Number of HISD Exemplary and Recognized Schools Drops in Preliminary TAKS Results
Houston ISD has fewer exemplary and recognized schools, stayed exactly the same in the number of acceptable schools and increased in the number of its unacceptable schools, according to state accountability ratings based on preliminary TAKS results.
HISD results go backwards
Houston ISD Superintendent Terry Grier has called for a news conference at 11 a.m. Thursday to release the district's results from student scores on the Texas Assessment of Knowledge and Skills. The Texas Education Agency uses these scores in rating the public schools throughout the state, with "exemplary" being the highest rating.
Hair Balls got an early look at the data developed by HISD and thought our readers would like to get the public information as soon as possible as well.
The district has embarked upon a "transformation," to try to improve standardized tests and college readiness, especially in the low-performing Apollo 20 turnaround schools. Grier has emphasized repeatedly that if teachers and administrators aren't doing their jobs, he'll get rid of them. With his urging, HISD trustees voted this year to add students' test scores to the criteria used to evaluate teacher performance.
Comparing the 2011 preliminary scores to the unofficial 2010 scores without the Texas Projection Measure (which uses a statistical calculation to decide if a student who failed the TAKS is likely to pass it in the future) showed the district went from 56 to 50 exemplary schools, 113 to 95 recognized schools, stayed level at 91 acceptable schools and increased from 17 to 26 unacceptable schools.
The exemplary gap widens if the 2011 preliminary scores are compared to the final 2010 scores with TPM added -- by which 101 schools were determined to be exemplary.

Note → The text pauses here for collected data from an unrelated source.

/-- Restoring keeps `out_buffer`. -/
theorem Instance.pingRestore_outBuf (i j : Instance) : (i.pingRestore j).outBuf = j.outBuf := rfl

/-- The override of a ping keeps `out_buffer`. -/
theorem Instance.pingOverride_outBuf (i : Instance) : (i.pingOverride).outBuf = i.outBuf := rfl

/-- Vertical blanks keep `out_buffer`. -/
theorem Instance.waitVblanks_outBuf (i : Instance) (k : Nat) : (i.waitVblanks k).outBuf = i.outBuf := by
  obtain ⟨e, he⟩ := i.waitVblanks_env k
  rw [he]

/-- A ping keeps `out_buffer`. -/
theorem Instance.ping_outBuf (p : Params) (reg : Byte) (len : BitVec 16) (i : Instance) :
    (i.ping p reg len).2.2.outBuf = i.outBuf := by
  rw [Instance.ping, Instance.pingRestore_outBuf, Instance.readCommand_outBuf, Instance.waitVblanks_outBuf, Instance.pingOverride_outBuf]

/-- Taking the lock keeps `out_buffer`. -/
theorem Instance.call_acquire_outBuf (i : Instance) (c : EnvCall) : (i.call c).acquire.outBuf = i.outBuf := rfl

/-- Releasing the lock keeps `out_buffer`. -/
theorem Instance.release_call_outBuf (i : Instance) (c : EnvCall) : (i.release.call c).outBuf = i.outBuf := rfl

/-- Neither host memory nor the DC changes. -/
def SameMemory (s t : State) : Prop := t.mem = s.mem ∧ t.dc = s.dc

/-- An operation that ends after changing its block. -/
theorem SameMemory.finishWith {s t : State} {n j st out} (h : s.finishWith n j st out = .next t) : SameMemory s t := by
  rw [← Host.Outcome.next.inj h]; cases n <;> exact ⟨rfl, rfl⟩

/-- An operation that ends. -/
theorem SameMemory.finish {s t : State} {n st out} (h : s.finish n st out = .next t) : SameMemory s t := by
  rw [← Host.Outcome.next.inj h]; cases n <;> exact ⟨rfl, rfl⟩

/-- A checked operation. -/
theorem SameMemory.guarded {s t : State} {n k} (h : s.guarded n k = .next t) (hk : k = .next t → SameMemory s t)
    : SameMemory s t := by
  rcases State.guarded_next h with ⟨-, h⟩ | ⟨st, rfl⟩
  · exact hk h
  · exact ⟨rfl, rfl⟩

/-- A checked operation that waits for the lock. -/
theorem SameMemory.waiting {s t : State} {n k} (h : s.guarded n (s.whenFree n k) = .next t)
    (hk : k = .next t → SameMemory s t) : SameMemory s t :=
  SameMemory.guarded h (fun h => hk (State.whenFree_next h).2)

/-- An operation of one block under its lock. -/
theorem SameMemory.onLocked {s t : State} {n f} (h : s.onLocked n f = .next t) : SameMemory s t := by
  obtain ⟨-, h⟩ := State.whenFree_next h
  exact SameMemory.finishWith h

/-- A push. -/
theorem SameMemory.pushRow {s t : State} {n w} (h : pushRow s n w = .next t) : SameMemory s t := by
  refine SameMemory.waiting h (fun h => ?_)
  split at h
  · cases h
  · exact SameMemory.finishWith h

/-- A micro-operation. -/
theorem SameMemory.micro {s t : State} {n f} (h : microOperation s n f = .next t) : SameMemory s t := by
  refine SameMemory.waiting h (fun h => ?_)
  split at h
  · cases h
  · exact SameMemory.finishWith h

/-- A write. -/
theorem SameMemory.write {s t : State} {n d} (h : writeOperation s n d = .next t) : SameMemory s t := by
  refine SameMemory.guarded h (fun h => ?_)
  split at h
  · cases h
  · exact SameMemory.onLocked h

/-- A fatal fault. -/
theorem SameMemory.finishFatal {s t : State} {n c} (h : finishFatal s n c = .next t) : SameMemory s t :=
    SameMemory.finishWith h

/-- Host memory changes at `out_buffer` only, no further than the count delivered. -/
def Copies (n : InstId) (s t : State) : Prop :=
  t.dc = s.dc ∧ ∀ a : Nat, (a < (s.inst n).outBuf ∨ (s.inst n).outBuf + deliveredBytes t.result ≤ a) →
    t.mem.read a = s.mem.read a

/-- Changing nothing. -/
theorem SameMemory.copies {s t : State} {n} (h : SameMemory s t) : Copies n s t := ⟨h.2, fun a _ => by rw [h.1]⟩

/-- A header row (R262). -/
theorem Copies.resp {s t : State} {n c} (h : respRow s n c = .next t) : Copies n s t := by
  rcases State.guarded_next h with ⟨-, h⟩ | ⟨st, rfl⟩
  · obtain ⟨-, h⟩ := State.whenFree_next h
    rw [← Host.Outcome.next.inj h]
    exact ⟨rfl, fun a ha => Memory.read_writeBytes_outside _ _ _ _ ha⟩
  · exact ⟨rfl, fun _ _ => rfl⟩

/-- The bytes of a response copied (R262). -/
theorem copyOut_copies {s t : State} {n} {j : Instance} {b : Option (List Byte)} {st out}
    (hj : j.outBuf = (s.inst n).outBuf) (ho : ∀ bs, b = some bs → deliveredBytes (some ⟨n, st, out⟩) = bs.length)
    (h : ((s.setInst n j).copyOut? n b).finish n st out = .next t) : Copies n s t := by
  rw [← Host.Outcome.next.inj h]
  cases b with
  | none => cases n <;> exact ⟨rfl, fun _ _ => rfl⟩
  | some bs =>
    have hi : ((s.setInst n j).inst n).outBuf = (s.inst n).outBuf := by cases n <;> exact hj
    refine ⟨by cases n <;> rfl, fun a ha => ?_⟩
    have := Memory.read_writeBytes_outside bs s.mem (s.inst n).outBuf a (by
      have e := ho bs rfl
      rcases ha with h | h
      · exact .inl h
      · right; rw [← e]; exact h)
    rw [← this]
    show Memory.read (Memory.writeBytes (s.setInst n j).mem ((s.setInst n j).inst n).outBuf bs) a = _
    rw [hi]
    cases n <;> rfl

/-- Every instruction but `Enable` and `Disable`. -/
theorem exec_copies (i : Instr) (hne : ∀ n, i ≠ .enable n ∧ i ≠ .disable n) {s t : State} (h : exec i s = .next t) : 
   (storesBytes i = true → Copies (blockOf i) s t) ∧ (storesBytes i = false → SameMemory s t) := by
  cases i
  case enable n => exact absurd rfl (hne n).1
  case disable n => exact absurd rfl (hne n).2
  case respLong1A => exact ⟨fun _ => Copies.resp h, fun h => nomatch h⟩
  case respLong1C => exact ⟨fun _ => Copies.resp h, fun h => nomatch h⟩
  case respAckerr => exact ⟨fun _ => Copies.resp h, fun h => nomatch h⟩
  case respShort1x11 => exact ⟨fun _ => Copies.resp h, fun h => nomatch h⟩
  case respShort1x21 => exact ⟨fun _ => Copies.resp h, fun h => nomatch h⟩
  case respShort2x12 => exact ⟨fun _ => Copies.resp h, fun h => nomatch h⟩
  case respShort2x22 => exact ⟨fun _ => Copies.resp h, fun h => nomatch h⟩
  case respInvalid => exact ⟨fun _ => Copies.resp h, fun h => nomatch h⟩
  case tread n l reg len =>
    refine ⟨fun _ => ?_, fun h => nomatch h⟩
    rcases State.guarded_next h with ⟨-, h⟩ | ⟨st, rfl⟩
    · split at h
      · cases h
      obtain ⟨-, h⟩ := State.whenFree_next h
      have hb := Instance.readCommand_outBuf s.params reg len (s.inst n).acquire
      generalize (s.inst n).acquire.readCommand s.params reg len = r at h hb
      obtain ⟨st, b, j⟩ := r
      refine copyOut_copies (j := j.release) (b := b) (st := st) (out := readOutput b) hb ?_ h
      intro bs e; rw [e]; rfl
    · exact ⟨rfl, fun _ _ => rfl⟩
  case tping n reg len fl =>
    refine ⟨fun _ => ?_, fun h => nomatch h⟩
    rcases State.guarded_next h with ⟨-, h⟩ | ⟨st, rfl⟩
    · split at h
      · cases h
      split at h
      · cases h
      · obtain ⟨-, h⟩ := State.whenFree_next h
        have hb : (((s.inst n).call .acquireFrameMutex).acquire.ping s.params reg len).2.2.outBuf = (s.inst n).outBuf := by
          rw [Instance.ping_outBuf, Instance.call_acquire_outBuf]
        generalize ((s.inst n).call .acquireFrameMutex).acquire.ping s.params reg len = r at h hb
        obtain ⟨st, b, j⟩ := r
        refine copyOut_copies (j := j.release.call .releaseFrameMutex) (b := b) (st := st) (out := .ping st (copiedCount b)) ((Instance.release_call_outBuf _ _).trans hb) ?_ h
        intro bs e; rw [e]; rfl
    · exact ⟨rfl, fun _ _ => rfl⟩
  all_goals refine And.intro (fun h => nomatch h) (fun _ => ?_)
  case shortPkt => exact SameMemory.pushRow h
  case longHdr => exact SameMemory.pushRow h
  case longPayload => exact SameMemory.pushRow h
  case maxret => exact SameMemory.pushRow h
  case dcsread => exact SameMemory.pushRow h
  case eot n =>
    rw [exec, execEot] at h
    split at h
    · exact SameMemory.pushRow h
    · exact SameMemory.waiting h SameMemory.finish
  case twrite => exact SameMemory.write h
  case nopw => exact SameMemory.write h
  case regw => rw [exec, execRegw] at h; exact SameMemory.micro h
  case regr => rw [exec, execRegr] at h; exact SameMemory.micro h
  case push => exact SameMemory.pushRow h
  case pop => rw [exec, execPop] at h; exact SameMemory.micro h
  case trig => rw [exec, execTrig] at h; exact SameMemory.micro h
  case btareq => rw [exec, execBtareq] at h; exact SameMemory.micro h
  case poll => rw [exec, execPoll] at h; exact SameMemory.micro h
  case tinit =>
    rw [exec, execTinit] at h
    repeat' split at h
    all_goals first | (cases h; done) | exact SameMemory.finish h | exact SameMemory.finishWith h
  case tdeinit =>
    rw [exec, execTdeinit] at h
    split at h
    · cases h
    · exact SameMemory.finishWith h
  all_goals
    refine SameMemory.guarded h (fun h => ?_)
    first
    | exact SameMemory.finish h
    | exact SameMemory.finishWith (State.whenFree_next h).2
    | exact SameMemory.finishWith h
    | exact SameMemory.onLocked h
    | (split at h
       · first | exact SameMemory.onLocked h | cases h
       · first | exact SameMemory.onLocked h | exact SameMemory.finishWith h | cases h)
    | (have h := (State.whenFree_next h).2
       repeat' split at h
       all_goals first | exact SameMemory.finish h | exact SameMemory.finishFatal h | exact SameMemory.finishWith h | cases h)
    | (repeat' split at h
       all_goals first | exact SameMemory.finish h| exact SameMemory.finishFatal h | exact SameMemory.onLocked h | cases h)

/-- With the lock free an operation under it does not fault. -/
theorem State.onLocked_noFault {s : State} {n : InstId} {f : Instance → Status × Output × Instance} (e : Fault)
    (hl : (s.inst n).lock = .free) : s.onLocked n f ≠ .fault e := by
  rw [State.onLocked_free hl]; intro h; cases h

/-- With the lock free only the frame mutex blocks (R97). -/
theorem exec_fault {s : State} (i : Instr) {f : Fault} (hl : (s.inst (blockOf i)).lock = .free)
    (h : exec i s = .fault f) : f = .blockedOnFrameMutex ∧ s.frameMutex = true ∧
    ∃ n reg len flags, i = .tping n reg len flags := by
  have nf : ∀ {n st out j}, s.finishWith n j st out ≠ .fault f := by
    intro _ _ _ _ h; cases h
  have nf' : ∀ {n st out}, s.finish n st out ≠ .fault f := by
    intro _ _ _ h; cases h
  have push : ∀ {n w}, (s.inst n).lock = .free → pushRow s n w ≠ .fault f := by
    intro n w hl h
    have h := State.guarded_fault h
    rw [State.whenFree_free hl] at h
    split at h
    · cases h
    · cases h
  have wr : ∀ {n d}, (s.inst n).lock = .free → writeOperation s n d ≠ .fault f := by
    intro n d hl h
    have h := State.guarded_fault h
    split at h
    · cases h
    · exact State.onLocked_noFault _ hl h
  have nff : ∀ {n c}, finishFatal s n c ≠ .fault f := by
    intro _ _ h; cases h
  cases i <;> simp only [blockOf] at hl
  case shortPkt => exact absurd h (push hl)
  case longHdr => exact absurd h (push hl)
  case longPayload => exact absurd h (push hl)
  case maxret => exact absurd h (push hl)
  case dcsread => exact absurd h (push hl)
  case eot n =>
    rw [exec, execEot] at h
    split at h
    · exact absurd h (push hl)
    · exact absurd ((State.whenFree_free hl _).symm.trans (State.guarded_fault h)) nf'
  case twrite => exact absurd h (wr hl)
  case nopw => exact absurd h (wr hl)
  case tinit =>
    rw [exec, execTinit] at h
    repeat' split at h
    all_goals cases h
  case tdeinit n =>
    rw [exec, execTdeinit] at h
    split at h <;> cases h
  case enable n =>
    have h := State.guarded_fault h
    split at h
    · cases h
    · rw [State.whenFree_free hl, finishEnable] at h
      split at h <;> cases h
  case disable n =>
    have h := State.guarded_fault h
    rw [State.whenFree_free hl] at h
    split at h <;> cases h
  case cmdmode n =>
    have h := State.guarded_fault h
    split at h
    · exact absurd h (State.onLocked_noFault _ hl)
    · cases h
  case getfreq n => exact absurd (State.guarded_fault h) nf'
  case tread n _ _ _ =>
    have h := State.guarded_fault h
    split at h
    · cases h
    rw [State.whenFree_free hl] at h
    cases h
  case btachk n =>
    have h := State.guarded_fault h
    exact absurd h (State.onLocked_noFault _ hl)
  case seths n on =>
    have h := State.guarded_fault h
    split at h
    · cases h
    · exact absurd h (State.onLocked_noFault _ hl)
  case envideo n =>
    have h := State.guarded_fault h
    split at h
    · cases h
    · exact absurd h (State.onLocked_noFault _ hl)
  case tupdate n a =>
    have h := State.guarded_fault h
    split at h
    · cases h
    · split at h
      · cases h
      · exact absurd h (State.onLocked_noFault _ hl)
  case tping n _ _ _ =>
    have h := State.guarded_fault h
    split at h
    · cases h
    split at h
    · rename_i hm
      cases h; exact ⟨rfl, hm, _, _, _, _, rfl⟩
    · rw [State.whenFree_free hl] at h
      cases h
  all_goals
    have h := State.guarded_fault h
    rw [State.whenFree_free hl] at h
    repeat' split at h
    all_goals cases h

Comparing the district's results to its accountability ratings in 2008 showed growth in exemplary schools from 14 to 19 percent, a decrease in recognized schools from 44 to 36 percent and a decrease in acceptable schools from 38 to 35 percent. There was an increase in unacceptable schools from 4 percent to 10 percent.
Hair Balls will update, of course, with any new information from Thursday's press conference as well as any statements made by the superintendent and his administration.